> _Exercise goal_: Pull every line containing the word "LaneD" from the records.

> _Exercise materials_:
-- -- --

-- ==== Sys2Proof/Machine/Runner.lean ====
section
/-! DEFINITION. Runners and reduction (04_runner_reduction): the fold of a passing runner at a die unit, phase times,
the launch of runners, the reduction engine's entries, results and straggler histories. -/

namespace Sys2Proof

/-- LBYTES: total bytes of the lanes (04 R145). -/
def Runner.laneBytes (r : Runner) : Nat := (r.lanes.map fun l => Machine.laneSize l.op l.km1).sum

/-- Bytes of a runner frame (04 R145). -/
def Runner.bytes (r : Runner) : Nat := 36 + r.laneBytes

/-- The 32-byte header of a runner frame (04 R145). -/
def Runner.head (r : Runner) : List Byte :=
  open Machine in
  [r.rtype, r.plan] ++ leBytes 1 r.lanes.length ++ leBytes 1 (b2n r.split + 2 * b2n r.repeated + 4 * b2n r.fast)
    ++ leBytes 8 r.epn.toNat ++ leBytes 3 r.orig.toNat ++ [r.hops] ++ leBytes 4 r.contrib.toNat ++ leBytes 4 r.sref.toNat
    ++ leBytes 2 r.laneBytes ++ [r.turnat, r.pver] ++ leBytes 4 r.gen.toNat

/-- CRC-32C of a runner frame's header and lanes; a unit that found it wrong sends it on inverted (04 R145, R155). -/
def Runner.crc (r : Runner) : Word :=
  let c := Machine.crc32c (r.head ++ (r.lanes.map Machine.laneBytes).flatten)
  if r.crcOk then c else ~~~c

/-- A runner frame as its bytes (04 R145-R147). -/
def Runner.wire (r : Runner) : List Byte :=
  r.head ++ (r.lanes.map Machine.laneBytes).flatten ++ Machine.leBytes 4 r.crc.toNat

end Sys2Proof

namespace Sys2Proof.Machine

/-! ### Phase times -/

/-- A step with nothing reported. -/
def phase0 : PhaseStep := ⟨[], [], [], none⟩

/-- Whole nanoseconds of a time difference, 32 bits, saturating (04 R162). -/
def nsSat (d : Nat) : Nat := min (d * 1000000000 / 2 ^ 32) 0xFFFFFFFF

/-- A step is reported: the 8 most recent steps are kept, whatever their numbers (04 R162).
Mark: DEDUCED (log entry 24, unsafe). -/
def DieRdx.putStep (x : DieRdx) (s : Nat) (p : PhaseStep) : DieRdx :=
  let o := x.order.take 8
  let order := if o.contains s then o else (s :: o).take 8
  { x with steps := (Tab.put s p x.steps).filter fun q => order.contains q.1, order := order }

/-- The release that precedes phase `b` of step `s`: that of phase `b - 1`, or for b = 0 the last release of the step
before, STEP_ID having 24 bits (04 R162). -/
def precRelease (t : Tab PhaseStep) (s b : Nat) : Option Nat :=
  if b = 0 then (match Tab.find ((s + 2 ^ 24 - 1) % 2 ^ 24) t with | some p => p.lastRel | none => none)
  else match Tab.find s t with | some p => Tab.find (b - 1) p.rel | none => none

/-- PHASE_ARR: an arrival, stamped from the timebase (04 R162). Mark: DEDUCED (log entry 24, unsafe). -/
def Die.phaseArr (d : Die) (b s : Nat) : Die :=
  let t := d.u.tb.now
  let p := Tab.getD d.rdx.steps s phase0
  let pt := match precRelease d.rdx.steps s b with
    | some r => if r ≤ t then Tab.put b (nsSat (t - r)) p.pt else Tab.del b p.pt
    | none => Tab.del b p.pt
  { d with rdx := d.rdx.putStep s { p with arr := Tab.put b t p.arr, pt := pt } }

/-- PHASE_REL: a release; one with no arrival sets PHASEORDER (04 R162, R166). -/
def Die.phaseRel (d : Die) (b s : Nat) : Die :=
  let t := d.u.tb.now
  let p := Tab.getD d.rdx.steps s phase0
  let d' := if (Tab.find b p.arr).isNone then d.onU fun u => u.err Reg.rdxErr 3 else d
  { d' with rdx := d.rdx.putStep s { p with rel := Tab.put b t p.rel, lastRel := some t } }

/-- Every reported phase of a step is released (04 R162). -/
def PhaseStep.complete (p : PhaseStep) : Bool :=
  !p.arr.isEmpty && p.arr.all fun a => (Tab.find a.1 p.rel).isSome

/-- The latest completed step (04 R162). -/
def Die.latestStep (d : Die) : Option Nat :=
  ((d.rdx.steps.filter fun p => p.2.complete).map fun p => p.1).max?

/-- Phase time of a phase in the latest completed step, for features and metrics (05 R170). -/
def Die.phaseNow (d : Die) (b : Nat) : Option Nat :=
  match d.latestStep with
  | some s => (match Tab.find s d.rdx.steps with | some p => Tab.find b p.pt | none => none)
  | none => none

/-! ### Items of a die unit -/

/-- An item, or why there is none to fold (04 R136, R151): the value, with OVFIN. -/
inductive Item where
  | val (x : BitVec 64) (ovf : Bool)
  | void
  /-- A phase-time item that GEN bars. -/
  | barred
  deriving DecidableEq, Repr

/-- Value of a sensor entry as an item (04 R135, R136). -/
def sensItem (e : Nat) : Item :=
  let v := BitVec.ofNat 32 e
  let fmt := bitsOf e 51 48
  match convSensor v fmt (e.testBit 52) 0 0 with
  | .error _ => .void
  | .ok (n, _) => .val (BitVec.ofInt 64 (if fmt = 1 then (n : Int) else sext 32 n)) false

/-- Item `k` of a lane from a latch (04 R134-R137). -/
def Die.item (d : Die) (l : Latched) (r : Runner) (ln : LaneD) (k : Nat) : Item :=
  let i := ln.start + k
  let num := fun (x : Nat) (idx : Nat) => Item.val (BitVec.ofNat 64 x) (l.ovf.contains idx)
  if ln.src = 0 then (match Tab.find i l.gen with | some x => num x i | none => .void)
  else if ln.src = 1 then num (l.prod.getD i 0) (2048 + i)
  else if ln.src = 2 then
    (match l.fast[k + ln.start]? with
     | some x => num x (l.fastSet.getD i 0)
     | none => .void)
  else if ln.src = 3 then sensItem (l.sens.getD i 0)
  else if ln.src = 4 then
    (if r.gen ≠ 0 ∧ r.gen ≠ d.u.rd Reg.hltGen then .barred
     else match Tab.find r.sref.toNat d.rdx.steps with
       | some p => (match Tab.find ln.phase p.pt with | some t => .val (BitVec.ofNat 64 t) false | none => .void)
       | none => .void)
  else if ln.src = 5 then .val 1 false
  else (match d.latestStep with | some s => .val (BitVec.ofNat 64 s) false | none => .void)

/-- The latch of a runner's epoch (04 R134): of its kind, and of its EPN, among those kept. -/
def Die.latchOf (d : Die) (fast : Bool) (epn : Nat) : Option Latched :=
  (if fast then d.cap.latFast.toList ++ d.cap.pastFast else d.cap.latMain.toList ++ d.cap.pastMain).find? fun l => l.epn == epn

/-- Fold a lane: the lane, the number of void items, and whether an item was folded. -/
def Die.foldLane (d : Die) (l : Latched) (r : Runner) (ln : LaneD) (lane : Lane) : Lane × Nat × Bool :=
  (List.range (ln.nm1 + 1)).foldl
    (fun (a : Lane × Nat × Bool) k =>
      match d.item l r ln k with
      | .val x ovf =>
        let y := foldItem ln a.1 x d.u.node k
        (if ovf then { y with ovfin := true } else y, a.2.1, true)
      | .void => ({ a.1 with void := true }, a.2.1 + 1, a.2.2)
      | .barred => a) (lane, 0, false)

/-- Fold every lane of a runner (04 R151): the lanes, void items, and whether an item was folded. -/
def Die.foldLanes (d : Die) (l : Latched) (r : Runner) (p : Plan) : List Lane × Nat × Bool :=
  ((p.lanes.zip r.lanes).foldl
    (fun (a : List Lane × Nat × Bool) (x : LaneD × Lane) =>
      let y := d.foldLane l r x.1 x.2
      (a.1 ++ [y.1], a.2.1 + y.2.1, a.2.2 || y.2.2)) ([], 0, false))

/-- D of the die unit (01 R25). -/
def Unit.dieNo (u : Unit) : Nat := bitsOf u.node.toNat 6 2

/-- The plan of a runner in a PLAN section: with its number and its version (04 R130, R154). -/
def planOf (b : List Byte) (r : Runner) : Option Plan :=
  match planIn b r.plan.toNat with
  | some p => if p.pver = r.pver.toNat ∧ p.lanes.length = r.lanes.length then some p else none
  | none => none

/-- The fold itself (04 R151, R163), or the runner as it was when the unit does not fold (04 R154). The latch of the epoch
gives the items and the PLAN section that they belong to (03 R121). -/
def Die.foldRunner (d : Die) (r : Runner) : Die × Runner :=
  let r1 := { r with hops := r.hops + 1 }
  let l := d.latchOf r.fast r.epn.toNat
  match planOf (match l with | some x => x.plans | none => d.u.sec 9) r with
  | none => (d.onU fun u => (u.err Reg.rdxErr 1).count Reg.rdxFwdcnt, r1)
  | some p =>
    match l with
    | none => (d.onU fun u => u.count Reg.rdxFwdcnt, r1)
    | some l =>
      if !d.u.nodeOk || decide (d.u.power ≥ 2) then (d.onU fun u => u.count Reg.rdxFwdcnt, r1)
      else
        let f := d.foldLanes l r p
        let miss := p.lanes.any (fun x => x.src == 4) && r.sref != 0xFFFFFF
          && (r.gen == 0 || r.gen == (d.u.rd Reg.hltGen)) && (Tab.find r.sref.toNat d.rdx.steps).isNone
        let d := { d with rdx := { d.rdx with last := Tab.put p.id r.epn.toNat d.rdx.last } }
        let d := d.onU fun u =>
          let u := (u.count Reg.rdxFoldcnt).countBy Reg.rdxAtVoidcnt f.2.1 p.id
          if miss then u.err Reg.rdxErr 2 else u
        (d, { r1 with lanes := f.1, contrib := if f.2.2 then setBit r.contrib d.u.dieNo true else r.contrib })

-- -- --

> _Output for this task_:
def Die.item (d : Die) (l : Latched) (r : Runner) (ln : LaneD) (k : Nat) : Item :=
def Die.foldLane (d : Die) (l : Latched) (r : Runner) (ln : LaneD) (lane : Lane) : Lane × Nat × Bool :=
    (fun (a : List Lane × Nat × Bool) (x : LaneD × Lane) =>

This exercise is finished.